• HOW TO COMPLETE THIS TASK
Your answer should be exactly the lines from the one that contains "s.lo := rfl" through the final line of the entries below, and nothing else.

[Start of section]

/-! ## `keep` -/

@[simp] theorem keep_cs (d : Dest) (s : State) : (keep d s).cs = s.cs := by cases d <;> rfl
@[simp] theorem keep_ds (d : Dest) (s : State) : (keep d s).ds = s.ds := by cases d <;> rfl
@[simp] theorem keep_rst (d : Dest) (s : State) : (keep d s).rst = s.rst := by cases d <;> rfl
@[simp] theorem keep_speed (d : Dest) (s : State) : (keep d s).speed = s.speed := by cases d <;> rfl
@[simp] theorem keep_cmd (d : Dest) (s : State) : (keep d s).cmd = s.cmd := by cases d <;> rfl
@[simp] theorem keep_bufBase (d : Dest) (s : State) : (keep d s).bufBase = s.bufBase := by cases d <;> rfl
@[simp] theorem keep_bufLen (d : Dest) (s : State) : (keep d s).bufLen = s.bufLen := by cases d <;> rfl
@[simp] theorem keep_busy (d : Dest) (s : State) : (keep d s).busy = s.busy := by cases d <;> rfl
@[simp] theorem keep_err (d : Dest) (s : State) : (keep d s).err = s.err := by cases d <;> rfl
@[simp] theorem keep_result (d : Dest) (s : State) : (keep d s).result = s.result := by cases d <;> rfl
@[simp] theorem keep_pc (d : Dest) (s : State) : (keep d s).pc = s.pc := by cases d <;> rfl
@[simp] theorem keep_addr (d : Dest) (s : State) : (keep d s).addr = s.addr := by cases d <;> rfl
@[simp] theorem keep_data (d : Dest) (s : State) : (keep d s).data = s.data := by cases d <;> rfl
@[simp] theorem keep_fill (d : Dest) (s : State) : (keep d s).fill = s.fill := by cases d <;> rfl
@[simp] theorem keep_base (d : Dest) (s : State) : (keep d s).base = s.base := by cases d <;> rfl
@[simp] theorem keep_rem (d : Dest) (s : State) : (keep d s).rem = s.rem := by cases d <;> rfl
@[simp] theorem keep_off (d : Dest) (s : State) : (keep d s).off = s.off := by cases d <;> rfl
@[simp] theorem keep_n (d : Dest) (s : State) : (keep d s).n = s.n := by cases d <;> rfl
@[simp] theorem keep_i (d : Dest) (s : State) : (keep d s).i = s.i := by cases d <;> rfl
@[simp] theorem keep_bud (d : Dest) (s : State) : (keep d s).bud = s.bud := by cases d <;> rfl
@[simp] theorem keep_npoll (d : Dest) (s : State) : (keep d s).npoll = s.npoll := by cases d <;> rfl
@[simp] theorem keep_tmp (d : Dest) (s : State) : (keep d s).tmp = s.tmp := by cases d <;> rfl
@[simp] theorem keep_b (d : Dest) (s : State) : (keep d s).b = s.b := by cases d <;> rfl
@[simp] theorem keep_reply (d : Dest) (s : State) : (keep d s).reply = s.reply := by cases d <;> rfl
@[simp] theorem keep_size (d : Dest) (s : State) : (keep d s).size = s.size := by cases d <;> rfl
@[simp] theorem keep_r (d : Dest) (s : State) : (keep d s).r = s.r := by cases d <;> rfl
@[simp] theorem keep_v (d : Dest) (s : State) : (keep d s).v = s.v := by cases d <;> rfl
@[simp] theorem keep_events (d : Dest) (s : State) : (keep d s).events = s.events := by cases d <;> rfl
@[simp] theorem keep_responses (d : Dest) (s : State) : (keep d s).responses = s.responses := by cases d <;> rfl
@[simp] theorem keep_flowScript (d : Dest) (s : State) : (keep d s).flowScript = s.flowScript := by cases d <;> rfl
@[simp] theorem keep_pollCount (d : Dest) (s : State) : (keep d s).pollCount = s.pollCount := by cases d <;> rfl
@[simp] theorem keep_replyScript (d : Dest) (s : State) : (keep d s).replyScript = s.replyScript := by cases d <;> rfl
@[simp] theorem keep_xchgCount (d : Dest) (s : State) : (keep d s).xchgCount = s.xchgCount := by cases d <;> rfl
@[simp] theorem keep_port (d : Dest) (s : State) : (keep d s).port = s.port := by cases d <;> rfl
@[simp] theorem keep_hostbuf (d : Dest) (s : State) : (keep d s).hostbuf = s.hostbuf := by cases d <;> rfl
@[simp] theorem keep_resetIn (d : Dest) (s : State) : (keep d s).resetIn = s.resetIn := by cases d <;> rfl
@[simp] theorem keep_cfg (d : Dest) (s : State) : (keep d s).cfg = s.cfg := by cases d <;> rfl
@[simp] theorem keep_discard (s : State) : keep .discard s = s := rfl
@[simp] theorem keep_hi_hi (s : State) : (keep .hi s).hi = s.reply := rfl
@[simp] theorem keep_hi_lo (s : State) : (keep .hi s).lo = s.lo := rfl
@[simp] theorem keep_lo_hi (s : State) : (keep .lo s).hi = s.hi := rfl
@[simp] theorem keep_lo_lo (s : State) : (keep .lo s).lo = s.reply := rfl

[End of section]

• EXERCISE ANSWER
@[simp] theorem keep_hi_lo (s : State) : (keep .hi s).lo = s.lo := rfl
@[simp] theorem keep_lo_hi (s : State) : (keep .lo s).hi = s.hi := rfl
@[simp] theorem keep_lo_lo (s : State) : (keep .lo s).lo = s.reply := rfl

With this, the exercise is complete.